Indian two-wheeler makers turn to local assembly to blunt Mexico tariff hike
Subscribe to enjoy similar stories. NEW DELHI : India’s top two-wheeler makers, Bajaj Auto Ltd, TVS Motor Company Ltd and Hero MotoCorp Ltd, say deeper localization and flexible manufacturing will help them blunt the impact of higher tariffs in Mexico, India’s largest two-wheeler export market by value. Senior management at the three listed companies assured investors that exports to Mexico would not face material disruption, citing local assembly arrangements and the ability to shift production across geographies if required.
Mexico imposed a tariff hike in December on imports from countries without a free trade agreement (FTA), including India.
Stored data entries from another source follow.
-- ==== Sys2Proof/Laws/PerInstr.lean ====
section
/-!
SUPPORT. Laws/PerInstr.lean: the family EncodedFields, one lemma per constructor of Instr: the word of a well-formed
command matches its own row of spec/opcode_table.json (30_encoding.md R45).
-/

namespace Sys2Proof.Laws.EncodedFields

/-- The encoded word of `i`, if `i` is well formed, matches the row of its mnemonic. -/
def Statement (i : Instr) : Prop := WellFormed i → encode i &&& i.opcode.mask = i.opcode.pattern

theorem qenc14 : Statement .qenc14 := fun _ => by decide

theorem qdec14 : Statement .qdec14 := fun _ => by decide

theorem qenc10 : Statement .qenc10 := fun _ => by decide

theorem qdec10 : Statement .qdec10 := fun _ => by decide

theorem qenc6 : Statement .qenc6 := fun _ => by decide

theorem qdec6 : Statement .qdec6 := fun _ => by decide

theorem qencs8 : Statement .qencs8 := fun _ => by decide

theorem qdecs8 : Statement .qdecs8 := fun _ => by decide

theorem qencs9 : Statement .qencs9 := fun _ => by decide

theorem qdecs9 : Statement .qdecs9 := fun _ => by decide

theorem whiten : Statement .whiten := fun _ => by decide

theorem dewhiten : Statement .dewhiten := fun _ => by decide

theorem fecenc : Statement .fecenc := fun _ => by decide

theorem fecchk : Statement .fecchk := fun _ => by decide

theorem manenc (len : Nat) : Statement (.manenc len) := fun h => by
  have hl := (Instr.fields_lt h).1
  have he := encode_toNat h
  rw [← BitVec.toNat_inj]
  show (encode (.manenc len) &&& 0xFFFF00FF#32).toNat = 0x40
  rw [and_mask_man, he]
  simp only [Instr.opcode, Opcode.value, Instr.lenField, Instr.regionField, Instr.slotField] at hl ⊢
  omega

theorem mandec (len : Nat) : Statement (.mandec len) := fun h => by
  have hl := (Instr.fields_lt h).1
  have he := encode_toNat h
  rw [← BitVec.toNat_inj]
  show (encode (.mandec len) &&& 0xFFFF00FF#32).toNat = 0x41
  rw [and_mask_man, he]
  simp only [Instr.opcode, Opcode.value, Instr.lenField, Instr.regionField, Instr.slotField] at hl ⊢
  omega

theorem fhsel (region : Region) (slot : Nat) : Statement (.fhsel region slot) := fun h => by
  have hf := Instr.fields_lt h
  have he := encode_toNat h
  rw [← BitVec.toNat_inj]
  show (encode (.fhsel region slot) &&& 0xFFF8FFFF#32).toNat = 0x50
  rw [and_mask_fhsel, he]
  simp only [Instr.opcode, Opcode.value, Instr.lenField, Instr.regionField, Instr.slotField] at hf ⊢
  omega

end Sys2Proof.Laws.EncodedFields
end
The duty on imported two-wheelers has risen to around 35%, from an earlier range of 15–20%, with the higher levies coming into effect from 1 January. In FY25, Mexico was India’s largest two-wheeler export destination by value at $390 million, a year-on-year growth of 39%, accounting for 12% of the country’s total $3.2 billion two-wheeler exports.
However, the trend reversed in the first half of the current financial year, with exports to Mexico falling 30% to $147 million, as demand slowed even before the tariffs took effect. To mitigate tariff exposure, companies can export completely knocked down (CKD) kits, which are then assembled locally. Investment in local assembly can attract significantly lower duties—around 5% in Bajaj Auto’s case—compared with tariffs on fully built imports.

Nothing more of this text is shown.